-- ==== Sys2Proof/Machine/Clients.lean ====
section
/-! DEFINITION. The client table (chapter 5): registration, samples and misses of presences, lapse, the loss of a port, and
the requests CLIENT-ADD, CLIENT-REMOVE and CLIENT-READ. -/

namespace Sys2Proof.Machine

/-! ## Presences and alerts -/

/-- A presence created afresh (R89). -/
def newPresence (el : Nat) : Presence := ⟨Filter.empty, 0, el⟩

/-- MEASURING or SERVED: the states that are asked (R87). -/
def ClientState.asked : ClientState → Bool
  | .measuring | .served => true
  | _ => false

/-- CLIENT toward agent 0 (R102). -/
def raiseClient (slot identity : Nat) (e : ClientEvent) (cause : Option ClientCause) (n : Option Net) (s : State) : State :=
  raiseTo .agent0 (.client ⟨slot, identity, e, cause, n⟩) s

/-- The presence of a slot on network `n` ends: its ask is ended without a miss (R64, R89), and misses of it that are still on
their way, and samples that no end of it has taken, are void (R93, R94, log entry 10). -/
def voidPresence (slot identity : Nat) (n : Net) (s : State) : State :=
  let s1 := endAskOn n (.client slot identity) s
  s1.setFlight { s1.flight with
    clientSamples := s1.flight.clientSamples.filter fun m => !(m.target == .client slot identity && m.net == n)
    clientMisses := s1.flight.clientMisses.filter fun m => !(m.target == .client slot identity && m.net == n) }

/-- Both presences of a slot end. -/
def voidPresences (slot identity : Nat) (s : State) : State := voidPresence slot identity .netB (voidPresence slot identity .netA s)

/-- Every presence of the record has a miss count of 4 or more (R94, R95). -/
def Client.silent (c : Client) : Bool :=
  let quiet : Option Presence → Bool := fun p =>
    match p with
    | none => true
    | some x => decide (4 ≤ x.miss)
  quiet c.presences.a && quiet c.presences.b

/-! ## Registration (R90 … R92) -/

/-- Slots with their numbers. -/
def slotsOf (t : ClientTable) : List (Option Client × Nat) := t.slots.zipIdx

/-- The slot that holds the identity (R87). -/
def findClient (t : ClientTable) (identity : Nat) : Option (Nat × Client) :=
  (slotsOf t).findSome? fun (c, i) =>
    match c with
    | some x => if x.identity = identity then some (i, x) else none
    | none => none

/-- The lowest-numbered free slot (R91, R99). -/
def freeSlot (t : ClientTable) : Option Nat :=
  (slotsOf t).findSome? fun (c, i) => if c.isNone then some i else none

/-- The ADMIT that answers a REGISTER, placed on the arriving port (R92). -/
def answerRegister (m : RegisterMsg) (st : Status) (slot : Nat) (s : State) : State :=
  s.setPort m.net (placeClass1 (.admission s.wire.part m.identity m.seq st slot) (s.port m.net)).1

/-- The record after a REGISTER (R90): in MEASURING and SERVED a presence is kept, otherwise the arriving one is afresh. -/
def Client.registered (m : RegisterMsg) (c : Client) : Client :=
  let fresh := some (newPresence m.stamp.el)
  let c1 := { c with regSeq := some m.seq, taken := bump32 c.taken }
  match c.state with
  | .expected | .lapsed =>
    { c1 with
      state := .measuring, lapsedSince := none
      presences := (⟨none, none⟩ : PerNet (Option Presence)).set m.net fresh }
  | _ =>
    match c.presences.get m.net with
    | some _ => c1
    | none => { c1 with presences := c.presences.set m.net fresh }

/-- A REGISTER of an identity that a slot holds (R90). -/
def registerKnown (slot : Nat) (c : Client) (m : RegisterMsg) (s : State) : State :=
  let s1 :=
    match c.state with
    | .expected => raiseClient slot c.identity .admitted (some .expected) (some m.net) s
    | .lapsed => raiseClient slot c.identity .admitted (some .back) (some m.net) (voidPresences slot c.identity s)
    | _ => s
  answerRegister m .ok slot (s1.setClient slot (some (c.registered m)))

/-- A record created by a REGISTER (R91). -/
def newClient (m : RegisterMsg) : Client where
  identity := m.identity
  state := .measuring
  by_ := .auto
  regSeq := some m.seq
  presences := (⟨none, none⟩ : PerNet (Option Presence)).set m.net (some (newPresence m.stamp.el))
  lapsedSince := none
  taken := 1

/-- A REGISTER of an identity that no slot holds (R91). -/
def registerUnknown (m : RegisterMsg) (s : State) : State :=
  match freeSlot s.cli with
  | none => answerRegister m .full 0 { s with cli := { s.cli with refusedFull := bump32 s.cli.refusedFull } }
  | some i =>
    if s.cli.autoAdmit then
      answerRegister m .ok i (raiseClient i m.identity .admitted (some .auto) (some m.net) (s.setClient i (some (newClient m))))
    else answerRegister m .closed 0 { s with cli := { s.cli with refusedClosed := bump32 s.cli.refusedClosed } }

/-- The client table takes a REGISTER; while its port is not UP it is not taken (R92). -/
def takeRegister (m : RegisterMsg) (s : State) : State :=
  if (s.port m.net).state = .up then
    match findClient s.cli m.identity with
    | some (i, c) => registerKnown i c m s
    | none => registerUnknown m s
  else s

/-! ## Samples and misses (R93, R94) -/

/-- The slot, record and presence that a sample or miss is for, when they are still asked (R93, R94). -/
def livePresence (t : Target) (n : Net) (s : State) : Option (Nat × Client × Presence) :=
  match t with
  | .path _ _ => none
  | .client i identity =>
    match s.client i with
    | none => none
    | some c =>
      match c.presences.get n with
      | none => none
      | some p => if c.identity = identity ∧ c.state.asked then some (i, c, p) else none

/-- The client table takes a delay sample (R93). -/
def takeClientSample (m : SampleMsg) (s : State) : State :=
  match livePresence m.target m.net s with
  | none => s
  | some (i, c, p) =>
    let f := filterTake s.echo.outlier p.filter m.sample
    let served := decide (c.state = .measuring) && decide (f.2 = .kept) && decide (4 ≤ f.1.count)
    s.setClient i (some { c with
      state := if served then .served else c.state
      presences := c.presences.set m.net (some { p with filter := f.1, miss := 0 }) })

/-! ## The end of a presence (R64, R94, R95) -/

/-- The samples on their way to the client table that `g` names are taken, oldest first: an ECHO-BACK that was taken before
the end of its target has its sample applied when the table takes that end (R64, log entry 10). -/
def settlePresences (g : SampleMsg → Bool) (s : State) : State :=
  let l := s.flight.clientSamples
  (l.filter g).foldl (fun u m => takeClientSample m u)
    (s.setFlight { s.flight with clientSamples := l.filter fun m => !g m })

/-- The samples of one client are taken. -/
def settleClient (slot identity : Nat) (s : State) : State :=
  settlePresences (fun m => m.target == .client slot identity) s

/-- The client of slot `slot`, whose record is `c`, enters LAPSED: its presences are kept, its asks ended (R64, R94, R95). -/
def lapse (slot : Nat) (c : Client) (cause : ClientCause) (el : Nat) (s : State) : State :=
  raiseClient slot c.identity .lapsed (some cause) none
    (endAsks (.client slot c.identity) (s.setClient slot (some { c with state := .lapsed, lapsedSince := some el })))

/-- The client table takes a miss, already counted by the engine; samples on their way are taken before a lapse (R64, R94). -/
def takeClientMiss (m : MissMsg) (s : State) : State :=
  match livePresence m.target m.net s with
  | none => s
  | some (i, c, _) =>
    if c.silent then
      let s1 := settleClient i c.identity s
      match s1.client i with
      | none => s1
      | some d => lapse i d .misses m.el s1
    else s

/-! ## The loss of a port (R95) -/

/-- The presence of slot `i` on network `n` is cleared; `c` is its record with the samples on their way taken (R95). -/
def clearPresence (n : Net) (i : Nat) (c : Client) (s : State) : State :=
  let c1 := { c with presences := c.presences.set n none }
  let s1 := voidPresence i c.identity n (s.setClient i (some c1))
  if c.state.asked && c1.silent then lapse i c1 .port s.ts.el s1 else s1

/-- One slot at the loss of the port of network `n`: samples on their way to a client with a presence there are taken, then
the presence is cleared (R64, R95). -/
def loseSlot (n : Net) (s : State) (i : Nat) : State :=
  match s.client i with
  | none => s
  | some c =>
    if (c.presences.get n).isSome then
      let s1 := settleClient i c.identity s
      match s1.client i with
      | none => s1
      | some d => clearPresence n i d s1
    else s

/-- The loss of a port: every presence on it is cleared (R95), in ascending order of the slots (DESIGN CHOICE, log entry
45). -/
def portLossClients (n : Net) (s : State) : State := (List.range Config.clientSlots).foldl (loseSlot n) s

/-! ## The lapse timer (R97, R98) -/

/-- 60 s of EL have passed since the client lapsed (R97). -/
def lapseDue (slot : Nat) (s : State) : Bool :=
  match s.client slot with
  | none => false
  | some c =>
    match c.lapsedSince with
    | none => false
    | some t => decide (c.state = .lapsed) && decide (t + Config.lapseTime ≤ s.ts.el)

/-- The lapse timer of a client runs out (R98). -/
def endLapse (slot : Nat) (s : State) : State :=
  match s.client slot with
  | none => s
  | some c =>
    if lapseDue slot s then
      let s1 := voidPresences slot c.identity s
      match c.by_ with
      | .auto => raiseClient slot c.identity .removed (some .timeout) none (s1.setClient slot none)
      | .agent =>
        raiseClient slot c.identity .released none none
          (s1.setClient slot (some { c with
            state := .expected, presences := ⟨none, none⟩, regSeq := none, lapsedSince := none }))
    else s

/-! ## The requests (R99 … R101) -/

/-- A record created by CLIENT-ADD (R99). -/
def expectedClient (identity : Nat) : Client := ⟨identity, .expected, .agent, none, ⟨none, none⟩, none, 0⟩

/-- CLIENT-ADD (R99). -/
def takeClientAdd (identity : Nat) (s : State) : Answer :=
  if (findClient s.cli identity).isSome then refuse .range s
  else
    match freeSlot s.cli with
    | none => refuse .full s
    | some i => accept (.slot i) (s.setClient i (some (expectedClient identity)))

/-- CLIENT-REMOVE (R100); a sample on its way would change the record that goes with it alone (R64). -/
def takeClientRemove (slot : Nat) (s : State) : Answer :=
  if Config.clientSlots ≤ slot then refuse .range s
  else
    match s.client slot with
    | none => refuse .noEntry s
    | some c =>
      accept (.identity c.identity)
        (raiseClient slot c.identity .removed (some .agent) none
          ((voidPresences slot c.identity s).setClient slot none))

/-- An ask of the target is outstanding on the port. -/
def hasAsk (t : Target) (p : NetPort) : Bool := p.asks.any fun a => a.target == t

/-- A slot in use in CLIENT-READ of ALL (R101). -/
def summaryOfClient (c : Client) : ClientSummary :=
  ⟨c.identity, c.state, c.by_,
    ⟨c.presences.a.map fun p => p.filter.value, c.presences.b.map fun p => p.filter.value⟩⟩

/-- CLIENT-READ (R101). -/
def takeClientRead (slot : Option Nat) (s : State) : Answer :=
  match slot with
  | none =>
    accept
      (.clients (s.cli.slots.map (Option.map summaryOfClient)) (s.cli.slots.countP Option.isSome) s.cli.autoAdmit
        s.cli.refusedFull s.cli.refusedClosed) s
  | some i =>
    if Config.clientSlots ≤ i then refuse .range s
    else
      match s.client i with
      | none => refuse .noEntry s
      | some c =>
        accept (.client i c ⟨hasAsk (.client i c.identity) s.ports.a, hasAsk (.client i c.identity) s.ports.b⟩) s

/-! ## The commands -/

def execClientAdd (ag : Agent) (o : Options) (identity : Nat) (s : State) : Host.Outcome State Fault Refusal :=
  .next (runRequest ag ⟨o, .clientAdd identity⟩ (takeClientAdd identity) s)

def execClientRemove (ag : Agent) (o : Options) (slot : Nat) (s : State) : Host.Outcome State Fault Refusal :=
  .next (runRequest ag ⟨o, .clientRemove slot⟩ (takeClientRemove slot) s)

def execClientRead (ag : Agent) (o : Options) (slot : Option Nat) (s : State) : Host.Outcome State Fault Refusal :=
  .next (runRequest ag ⟨o, .clientRead slot⟩ (takeClientRead slot) s)

/-- The client table takes the oldest REGISTER handed to it (R90 … R92). -/
def execRegisterTaken (s : State) : Host.Outcome State Fault Refusal :=
  match s.flight.registers with
  | [] => .next s
  | m :: rest => .next (takeRegister m (s.setFlight { s.flight with registers := rest }))

/-- The client table takes the oldest delay sample handed to it (R93). -/
def execClientSample (s : State) : Host.Outcome State Fault Refusal :=
  match s.flight.clientSamples with
  | [] => .next s
  | m :: rest => .next (takeClientSample m (s.setFlight { s.flight with clientSamples := rest }))

/-- The client table takes the oldest miss reported to it (R94). -/
def execClientMiss (s : State) : Host.Outcome State Fault Refusal :=
  match s.flight.clientMisses with
  | [] => .next s
  | m :: rest => .next (takeClientMiss m (s.setFlight { s.flight with clientMisses := rest }))

/-- The lapse timer of a slot (R97, R98). -/
def execLapseTimer (slot : Nat) (s : State) : Host.Outcome State Fault Refusal := .next (endLapse slot s)

end Sys2Proof.Machine
end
****
**WHAT YOU SHOULD DO**: Output exactly the span of lines beginning at the first line of the records and ending at the line that holds "def ClientState.asked : ClientState → Bool", inclusive, with no other text.

**OUTPUT OF THE EXERCISE**:
-- ==== Sys2Proof/Machine/Clients.lean ====
section
/-! DEFINITION. The client table (chapter 5): registration, samples and misses of presences, lapse, the loss of a port, and
the requests CLIENT-ADD, CLIENT-REMOVE and CLIENT-READ. -/

namespace Sys2Proof.Machine

/-! ## Presences and alerts -/

/-- A presence created afresh (R89). -/
def newPresence (el : Nat) : Presence := ⟨Filter.empty, 0, el⟩

/-- MEASURING or SERVED: the states that are asked (R87). -/
def ClientState.asked : ClientState → Bool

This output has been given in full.